Disable Async Preemption

package main

import (
    "fmt"
    "runtime"
    "time"
)

func spin() {
    for { }
}

func main() {
    runtime.GOMAXPROCS(1)
    go spin()
    time.Sleep(100 * time.Millisecond)
    fmt.Println("I should still print unless preemption is off")
}

Two ways to run:

go build demo7.go
GODEBUG='schedtrace=1000,scheddetail=1' ./demo7

and:

go build demo7.go
GODEBUG='schedtrace=1000,scheddetail=1,asyncpreemptoff=1' ./demo7

With asyncpreemptoff=1, async preemption is disabled—the print never happens due to infinite loop. This illustrates GMP’s ability to yield CPU, and what happens when it’s turned off.

Go Source Code

I didn’t dig deeply into the source. For example, constants for G/M/P are in src/runtime/runtime2.go:

And runqputslow in src/runtime/proc.go handles queue overflow:

Digging Deeper

This post is probably incomplete—I’m not going any deeper.

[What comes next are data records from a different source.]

-- ==== Sys2Proof/Machine/CastLink.lean ====
section
/-! DEFINITION. Stages CO6 to CO9 of cast-on, the plan, and what runs cast-on from outside (12, R309, R310,
R313, R315 to R327). -/

namespace Sys2Proof.Machine

/-! ### Lane qualification (R316, Table 12-8) -/

/-- Result 1 Pass, 2 Marginal, 3 Fail, of a ber_code and the codewords that could not be corrected. -/
def judgeLane (ber : Byte) (uncorr : BitVec 16) : BitVec 2 :=
  if ber.toNat < 50 then 3 else if ber.toNat < 60 ∨ uncorr ≠ 0 then 2 else 1

/-- Digits of a number less one: the whole part of its decimal logarithm, up to `n`. -/
def log10 : Nat → Nat → Nat
  | 0, _ => 0
  | n + 1, v => if v < 10 then 0 else log10 n (v / 10) + 1

/-- The ber_code of errors among bits: the whole part of −10 log10 of their ratio, 0 at a ratio of 1 or more, 255 with no
error counted. -/
def berCode (errs bits : Nat) : Byte := if errs = 0 then 255 else BitVec.ofNat 8 (log10 254 (bits ^ 10 / errs ^ 10))

/-- The ber_code of a lane, and its result. -/
def laneBer (o : LaneOutcome) : Byte := berCode o.errs o.bits
def laneResult (o : LaneOutcome) : BitVec 2 := judgeLane (laneBer o) o.uncorr

/-- The partner of a lane's saved settings: the digest met. -/
def lanePartner (o : LaneOutcome) : BitVec 128 := ((o.partner.getD (0, 0)).1).setWidth 128

/-- The lane is fast-started. -/
def State.laneFast (s : State) (o : LaneOutcome) : Bool := s.mayFast (savedLane o.lane) 0 o.temp (lanePartner o)

/-- The lane is fast-started and does not pass: it is trained in full and qualified once more (R316). -/
def State.laneAgain (s : State) (o : LaneOutcome) : Bool := s.laneFast o && decide (judgeLane (berCode o.fastErrs o.fastBits) o.fastUncorr ≠ 1)

/-- The lane passes on its saved settings. -/
def State.laneQuick (s : State) (o : LaneOutcome) : Bool := s.laneFast o && !s.laneAgain o

/-- The outcome that counts: of the fast start where it passes, else of the training in full. -/
def State.laneEnd (s : State) (o : LaneOutcome) : LaneOutcome :=
  if s.laneQuick o then { o with errs := o.fastErrs, bits := o.fastBits, uncorr := o.fastUncorr } else o

/-- CAST.LANEQ of a lane qualified. -/
def State.setLaneq (s : State) (o : LaneOutcome) : State :=
  let v : LaneQ := { result := laneResult o, fast := s.laneFast o, retrained := s.laneAgain o, ber := laneBer o, uncorr := o.uncorr }
  { s with cast := { s.cast with laneq := tabSet (fun _ => {}) s.cast.laneq o.lane v } }

/-- Lanes are qualified: their results, and the marginal lanes that indicator 3 counts. -/
def State.qualify (s : State) (os : List LaneOutcome) : State :=
  let s1 := os.foldl State.setLaneq s
  { s1 with shep := { s1.shep with lanesMarginal := countIf s1.cast.laneq (fun e => decide (e.2.result = 2)) } }

/-- Lanes of a result, and those without a partner. -/
def byResult (os : List LaneOutcome) (r : BitVec 2) : List LaneOutcome := os.filter (fun o => decide (laneResult o = r))

/-- The records of lanes after their stage (R320). -/
def State.saveLanes (s : State) (os : List LaneOutcome) : State :=
  s.saveItems (((byResult os 1).filter (fun o => !s.laneQuick o)).map (fun o => s.tagNow (savedLane o.lane) 0 o.temp (lanePartner o)))
    ((os.filter (fun o => decide (laneResult o ≠ 1))).map (fun o => savedLane o.lane))

/-! ### CO6 (R156, R315) -/

/-- The division that the saved plan states for a port, 1 × 16 without one. -/
def State.planDivision (s : State) (fd p : Nat) : BitVec 2 :=
  ((s.flash.settings.plan.bind (fun x => (x.ports.find? (fun e => decide (e.1.toNat = fd ∧ e.2.1.toNat = p))).map (·.2.2))).getD 0)

/-- The lane's die, its number there, its port. -/
def laneDie (l : Nat) : Nat := l / 192

/-- Outcomes of a link: lanes that stay in service, with their partner. -/
def State.linkLanes (s : State) (fd k : Nat) (os : List LaneOutcome) : List LaneOutcome :=
  os.filter (fun o => decide (o.lane < 384 ∧ laneDie o.lane = fd ∧ laneResult o ≠ 3) && o.partner.isSome
    && !s.underTest fd (o.lane % 192)
    && decide (s.linkOfLane fd (o.lane % 192) = k))

/-- A link takes the lanes that have trained and are not under test (Table 14-8), and what the partner sent. A link that was in service comes up
again; another waits for discovery. -/
def State.trainLink (s : State) (os : List LaneOutcome) (again : Bool) (fd k : Nat) : State :=
  let mine := s.linkLanes fd k os
  let lanes := sortBy id (mine.map (·.lane % 16))
  let who := (mine.head?.bind (·.partner)).getD (0, 0)
  let old := s.link fd k
  if again && decide (old.state = 2 ∨ old.state = 3 ∨ old.state = 4 ∨ old.state = 7) then
    let s1 := s.setLink fd k { old with
      lanes := lanes, state := if lanes.isEmpty then 7 else 3, partnerDigest := if lanes.isEmpty then old.partnerDigest else who.1,
      partnerRev := if lanes.isEmpty then old.partnerRev else who.2 }
    if lanes.isEmpty then s1 else s1.linkUp fd k
  else
    s.setLink fd k { old with lanes := lanes, partnerDigest := who.1, partnerRev := who.2, state := if lanes.isEmpty then 0 else 1 }

/-- A port is divided and its lanes trained. -/
def State.trainPort (s : State) (os : List LaneOutcome) (again : Bool) (fd p : Nat) : State :=
  let s0 := s.updFab fd fun f => { f with
    ports := tabSet (fun _ => (0 : BitVec 2)) f.ports p (s.planDivision fd p),
    lanesUp := tabSet (fun _ => (0 : BitVec 16)) f.lanesUp p
      ((os.filter (fun o => decide (o.lane / 16 = 12 * fd + p ∧ laneResult o ≠ 3) && o.partner.isSome)).foldl
        (fun (v : BitVec 16) o => v ||| (1 <<< (o.lane % 16))) 0) }
  [0, 1, 2, 3].foldl (fun (s : State) i => s.trainLink os again fd (4 * p + i)) s0

/-- Electrical links with a lane in service. -/
def State.linksWithLanes (s : State) : Nat := countIf s.links (fun e => decide (e.1 % 176 < 48) && !e.2.lanes.isEmpty)

/-- The worst lane and its ber_code, as d5 of CO6 packs them. -/
def worstLane (os : List LaneOutcome) : BitVec 32 :=
  match os with
  | [] => 0
  | o :: rest =>
    let w := rest.foldl (fun (w : LaneOutcome) (x : LaneOutcome) => if (laneBer x).toNat < (laneBer w).toNat then x else w) o
    dw (w.lane + 65536 * (laneBer w).toNat)

/-- CAST_ON_CO6: lanes not named have met no partner. -/
def execCastOnCo6 (lanes : List LaneOutcome) (s : State) : Res :=
  if !s.atStage 6 then .next s
  else
    let os := (lanes.filter (fun o => decide (o.lane < 384) && o.partner.isSome)).map s.laneEnd
    let again := decide (s.cast.run = .refclk)
    let s1 := (List.range 24).foldl (fun (s : State) p => s.trainPort os again (p / 12) (p % 12)) (s.qualify os)
    let fast := countIf os s.laneQuick
    let failed := (byResult os 3).length
    let d := [dw (byResult os 1).length, dw (byResult os 2).length, dw failed, dw (384 - os.length), dw s1.linksWithLanes,
              worstLane os, dw fast]
    .next (((s1.setFast 1 fast (os.length - fast)).saveLanes os).endStage
      { result := if failed = 0 then 0 else 1, d := d, fast := decide (fast ≠ 0) })

/-! ### CO7 (R202, R237, R255, R313, R317) -/

/-- Fibres of a source that are continuous: every tap of the eight reads at least −20 dBm (R202). -/
def fibresOk (t : SourceTaps) : BitVec 4 :=
  (List.range 4).foldl (fun (v : BitVec 4) f =>
    if (List.range 8).all (fun i => decide (-2000 ≤ (nth t.safe (8 * f + i) 0x8000).toInt)) then v ||| (1 <<< f) else v) 0

/-- The taps of a source's buses stand as CO7 finds them at the end of the check. -/
def State.placeTaps (s : State) (x : Nat) (t : SourceTaps) : State :=
  (List.range 4).foldl (fun (s : State) f =>
    ((feedsOf x).filter (fun v => decide ((feedOf v.1 v.2).2 = f))).zipIdx.foldl (fun (s : State) (v : (Nat × Bool) × Nat) =>
      let tap := nth t.full (8 * f + v.2) 0
      s.updSkein v.1.1 fun k => if v.1.2 then { k with feedSec := tap } else { k with feedPri := tap }) s) s

/-- A source is checked (R202): safe mode is commanded, then full output with all four fibres continuous; else it stays in
safe mode and its feeds are lost. References that are due are taken at the first report of full output (R215). -/
def State.checkSource (s : State) (x : Nat) (t : SourceTaps) : State :=
  let ok := decide (fibresOk t = 0xF)
  let s1 := (s.updEcs x fun c => { c with
    ready := true, full := ok, ctlSafe := false, feedLost := if ok then 0 else 0xF }).ecsControl x 2
  (if ok then s1.ecsControl x 1 else s1).placeTaps x t

/-- Entry `k` of a row of the live matrix stands for a skein that the engine lacks: the lower neighbour of its first, the
higher of its last (R236). -/
def rowAbsent (e k : Nat) : Bool := decide ((e / 11 = 0 ∧ 11 ≤ k ∧ k < 22) ∨ (e / 11 = 15 ∧ 22 ≤ k))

Some people may love diving into this.

GMP is an engineering implementation of a coroutine scheduler. Many care about the engineering details—task queue management, preemption, yielding, etc. But underneath, all coroutine schedulers are based on continuation. Go just happens to spotlight coroutines. Other languages can implement their own coroutine schedulers too.

So here’s the question: if you love researching GMP, have you studied coroutine/virtual thread/async function/process implementations in other languages? How do they differ from Go’s goroutines?

If my job someday requires a deep understanding of these, I’ll learn them.

Doubts

I once said:

Go designed automatic garbage collection to reduce the mental load of memory management. Yet some interviewers go out of their way to master GC internals and quiz candidates on it. If you truly believe in using your brain to manage memory, why not just use Rust?

It’s like I’m learning to drive, and someone expects me to understand how internal combustion works before getting a license. I’m not building cars—I’m driving one.

Same goes for Go’s go keyword. It was built to make concurrency easy. Yet some folks study its internals obsessively, and use that as a gauge of Go proficiency. Doesn’t that contradict the language’s intent? If a language needs you to understand scheduling internals to write good code, it has failed in its abstraction.

If you’re building programming languages or implementing schedulers, by all means, understand GMP thoroughly. Otherwise?